Cresci. Na escola, distingui-me dos demais. Fui rebelde e nem sempre
uma menina exemplar mas entrei na faculdade com 17 anos e com a melhor
média daquele ano: 17,6. Naquela altura, só havia três cursos em
Portugal onde era mais dificil entrar do que no meu. Não quero com
isto dizer que era uma super-estudante, longe disso. Baldei-me a
algumas aulas, deixei cadeiras para trás, saí, curti, namorei, vivi
intensamente, mas mesmo assim licenciei-me com 23 anos. Durante a
licenciatura dei explicações, fiz traduções, escrevi textos para
rádio, coleccionei estágios, desperdicei algumas oportunidades,
aproveitei outras, aprendi muito, esqueci-me de muito do que tinha
aprendido.
Cresci. Conquistei o meu primeiro emprego sozinha. Trabalhei. Ganhei a
vida. Despedi-me. Conquistei outro emprego, mais uma vez sem ajudas.
Trabalhei mais. Saí de casa dos meus pais. Paguei o meu primeiro
carro, a minha primeira viagem, a minha primeira renda. Fiquei
efectiva. Tornei-me personna non grata no meu local de trabalho. "És
provavelmente aquela que melhor escreve e que mais produz aqui
dentro." - disseram-me - "Mas tenho de te mandar embora porque te ris
demasiado alto na redacção". Fiquei.
Aos 27 anos conheci a prateleira.

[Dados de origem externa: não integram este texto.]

-- ==== Sys2Proof/Machine/Ops.lean ====
section
/-! DEFINITION. The named operations over the state: registers, IA, T, memory, system registers, and raising an
exception. -/

namespace Sys2Proof.Machine

/-! ### Registers, IA and T -/

/-- `x[i]` (00_scope.md R8). With `P_R0_ZERO`, R0 reads as 0 (10_state.md R22). -/
def State.reg (s : State) (i : Reg) : Word :=
  if s.cfg.r0Zero && i == 0#5 then 0#32 else s.regs[i.toNat]'i.isLt

/-- `x[i] <- v` (00_scope.md R8). With `P_R0_ZERO`, a write of R0 is ignored (10_state.md R22). -/
def State.setReg (s : State) (i : Reg) (v : Word) : State :=
  if s.cfg.r0Zero && i == 0#5 then s else { s with regs := s.regs.set i.toNat v i.isLt }

/-- `pc <- a`. -/
def State.setPc (s : State) (a : Word) : State := { s with pc := a }

/-- `pc <- pc + 4`, modulo 2^32 (10_state.md R24, R25). -/
def State.advance (s : State) : State := s.setPc (s.pc + 4#32)

/-- `T <- b`. -/
def State.setT (s : State) (b : Bool) : State := { s with t := b }

/-- R31, the link register LA (10_state.md R22). -/
def linkReg : Reg := 31#5

/-- `x[31] <- pc + 4`, the link of BL and BLT (46_branch.md R219). -/
def State.link (s : State) : State := s.setReg linkReg (s.pc + 4#32)

/-! ### Memory -/

/-- `Mem[a]`. -/
def State.byte (s : State) (a : Word) : Byte := s.mem.get a.toNat

/-- `Mem[a] <- b`, by a store: the address joins the bytes stored in this run (20_memory.md R53). -/
def State.setByte (s : State) (a : Word) (b : Byte) : State :=
  { s with mem := s.mem.set a.toNat b, stored := storedInsert s.stored a.toNat }

/-- Whether a store of this run has written the byte (20_memory.md R53). -/
def State.isStored (s : State) (a : Word) : Bool := s.stored.contains a.toNat

/-- The bytes at `a`, `a + 1`, …, modulo 2^32 (20_memory.md R42). -/
def State.bytesAt (s : State) : Word → Nat → List Byte
  | _, 0 => []
  | a, n + 1 => s.byte a :: s.bytesAt (a + 1#32) n

/-- `MemRead(a, n)` (20_memory.md R42), zero-extended to 32 bits. -/
def State.memRead (s : State) (a : Word) (n : Nat) : Word := assemble s.cfg.byteOrder (s.bytesAt a n)

/-- Store bytes at `a`, `a + 1`, …, modulo 2^32. -/
def State.storeBytes (s : State) : Word → List Byte → State
  | _, [] => s
  | a, b :: bs => (s.setByte a b).storeBytes (a + 1#32) bs

/-- `MemWrite(a, n, v)` (20_memory.md R42). -/
def State.memWrite (s : State) (a : Word) (n : Nat) (v : Word) : State :=
  s.storeBytes a (split s.cfg.byteOrder n v)

/-- The access sizes that a row of `P_MEMMAP` admits for one kind of access. -/
def sizesFor (r : Region) : AccessKind → List Nat
  | .load => r.loads
  | .store => r.stores
  | .fetch => r.fetches

/-- `P_MEMMAP(a, n, k)`, the predicate on address, size and kind (00_scope.md R5, 20_memory.md R40). -/
def memMapAdmits (m : List Region) (a : Word) (n : Nat) (k : AccessKind) : Bool :=
  m.any fun r => decide (r.base ≤ a.toNat) && decide (a.toNat < r.base + r.size) && (sizesFor r k).contains n

/-- Whether an access is admitted: `P_MEMMAP` admits it (20_memory.md R40) and, where its address is misaligned, admits each
of its bytes as an access of one byte (R45; log entry 7). -/
def State.admitted (s : State) (a : Word) (n : Nat) (k : AccessKind) : Bool :=
  memMapAdmits s.cfg.memMap a n k &&
    (a.toNat % n == 0 || (List.range n).all fun i => memMapAdmits s.cfg.memMap (a + BitVec.ofNat 32 i) 1 k)

/-- `AlignCheck(a, n)` passes (20_memory.md R44). -/
def State.aligned (s : State) (a : Word) (n : Nat) : Bool := s.cfg.unaligned || a.toNat % n == 0

/-! ### Taking an exception -/

/-- `P_EXC_CODE` (60_exceptions.md R231). -/
def excCodeOf (p : Params) (x : Exc) : Option Nat :=
  match p.excCode, x with
  | none, _ => none
  | some c, .ali _ => some c.ali
  | some c, .prv => some c.prv
  | some c, .sys => some c.sys
  | some c, .udf => some c.udf

/-- Write a list of system registers, the first first. -/
def State.setSrs (s : State) : List (Imm12 × Word) → State
  | [] => s
  | (n, v) :: l => State.setSrs { s with sr := srSet s.sr n.toNat v } l

/-- Write a list of memory bytes, the first first. -/
def State.setBytes (s : State) : List (Word × Byte) → State
  | [] => s
  | (a, b) :: l => (s.setByte a b).setBytes l

/-- The state that a supplied `P_TRAP` makes of the state before the raising instruction (60_exceptions.md R236); the entry
counts as one draw, for `P_TRAP` may be a draw (70_reset_and_hazards.md R266). -/
def State.enterTrap (s : State) (x : Exc) : State :=
  let e := Config.trapEntry s.draws x (excCodeOf s.cfg x) s.regs s.pc s.t s.priv s.sr s.mem
  ({ s with regs := e.regs, pc := e.pc, t := e.t, priv := e.priv, draws := s.draws + 1 }.setSrs e.srWrites).setBytes e.memWrites

/-- `raise x` (60_exceptions.md R236): with `P_TRAP` absent the terminal fault that names the exception, with `P_TRAP`
supplied its next state. The raising instruction has changed nothing (R232). -/
def raise (x : Exc) (s : State) : Result :=
  if s.cfg.trapSupplied then .next (s.enterTrap x) else .fault (.exception x)

/-! ### System registers, and the return that a P_SR may bring -/

/-- What an access to a platform's system register changes beside its result (log entry 34); it counts as one draw (R266). -/
def State.applySr (s : State) (e : SrEffect) : State :=
  { s.setSrs e.srWrites with t := e.t, priv := e.priv, draws := s.draws + 1 }

/-- `SRRead(n)` (10_state.md R30): the value, and the state after the read; none where `P_SR` is absent. -/
def srRead (n : Imm12) (s : State) : Option (Word × State) :=
  match s.cfg.sysRegs with
  | .absent => none
  | .draw => some (Config.srDraw s.draws, { s with draws := s.draws + 1 })
  | .platform =>
    let r := Config.srRead s.draws n s.regs s.pc s.t s.priv s.sr s.mem
    some (r.1, s.applySr r.2)

/-- `SRWrite(n, v); pc <- pc + 4` (47_system.md R223): none where `P_SR` is absent. Under a draw the write is recorded and
no read depends on it. A platform's write may change system registers, PRIV (60_exceptions.md R241) and T
(92_eei_decisions.md D20), and may resume code at an address of its own, which is the only return from an exception the
spec has room for (60_exceptions.md R237). -/
def srWriteAdvance (n : Imm12) (v : Word) (s : State) : Option State :=
  match s.cfg.sysRegs with
  | .absent => none
  | .draw => some { s with sr := srSet s.sr n.toNat v }.advance
  | .platform =>
    let w := Config.srWrite s.draws n v s.regs s.pc s.t s.priv s.sr s.mem
    match w.2 with
    | none => some (s.applySr w.1).advance
    | some a => some ((s.applySr w.1).setPc a)

/-! ### Shared shapes of instructions -/

/-- Write `v` to R`rd` and go on (R24): the arithmetic and bit instructions. -/
def writeReg (rd : Reg) (v : Word) (s : State) : Result := .next (s.setReg rd v).advance

/-- Write T and go on: the compares (44_compare_select.md R183). -/
def writeT (b : Bool) (s : State) : Result := .next (s.setT b).advance

/-- A load (45_load_store.md R190): alignment, admission, read, extension, destination, `pc + 4`. -/
def loadReg (n : Nat) (widen : Word → Word) (rd : Reg) (a : Word) (s : State) : Result :=
  if s.aligned a n then
    if s.admitted a n .load then writeReg rd (widen (s.memRead a n)) s else .fault (.stuck .load n a)
  else raise (.ali a) s

/-- A store (45_load_store.md R190): alignment, admission, write, `pc + 4`. -/
def storeReg (n : Nat) (rd : Reg) (a : Word) (s : State) : Result :=
  if s.aligned a n then
    if s.admitted a n .store then .next (s.memWrite a n (s.reg rd)).advance else .fault (.stuck .store n a)
  else raise (.ali a) s

/-- A branch to `target` where `taken`, else the next instruction (46_branch.md R219). -/
def branchTo (taken : Bool) (target : Word) (s : State) : Result :=
  .next (if taken then s.setPc target else s.advance)

/-- The same with the link written first, taken or not (46_branch.md R216, R219); the target was read before. -/
def branchLink (taken : Bool) (target : Word) (s : State) : Result :=
  branchTo taken target s.link

end Sys2Proof.Machine
end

Tive o meu primeiro filho. Aos 28
anos conheci o desemprego. "Não há-de ser nada, pensei. Sou jovem,
tenho um bom curriculo, arranjarei trabalho num instante". Não
arranjei. Aos 29 anos conheci a precariedade. Desde então nunca deixei
de trabalhar mas nunca mais conheci outra coisa que não fosse a
precariedade. Aos 37 anos, idade com que o senhor se licenciou, tinha
eu dois filhos, 15 anos de licenciatura, 15 de carteira profissional
de jornalista e carreira 'congelada'. Tinha também 18 anos de
experiência profissional como jornalista, tradutora e professora,
vários cursos, um CAP caducado, domínio total de três línguas, duas
das quais como "nativa". Tinha como ordenado 'fixo' 485 euros x 7
meses por ano. Tinha iniciado um mestrado que tive depois de suspender
pois foi preciso escolher entre trabalhar para pagar as contas ou para
completar o curso. O meu dia, senhor primeiro ministro, só tinha 24
horas...
Cresci mais. Aos 38 anos conheci o mobbying. Conheci as insónias
noites a fio. Conheci o medo do amanhã. Conheci, pela vigésima vez, a
passagem de bestial a besta. Conheci o desespero. Conheci -
felizmente! - também outras pessoas que partilhavam comigo a revolta.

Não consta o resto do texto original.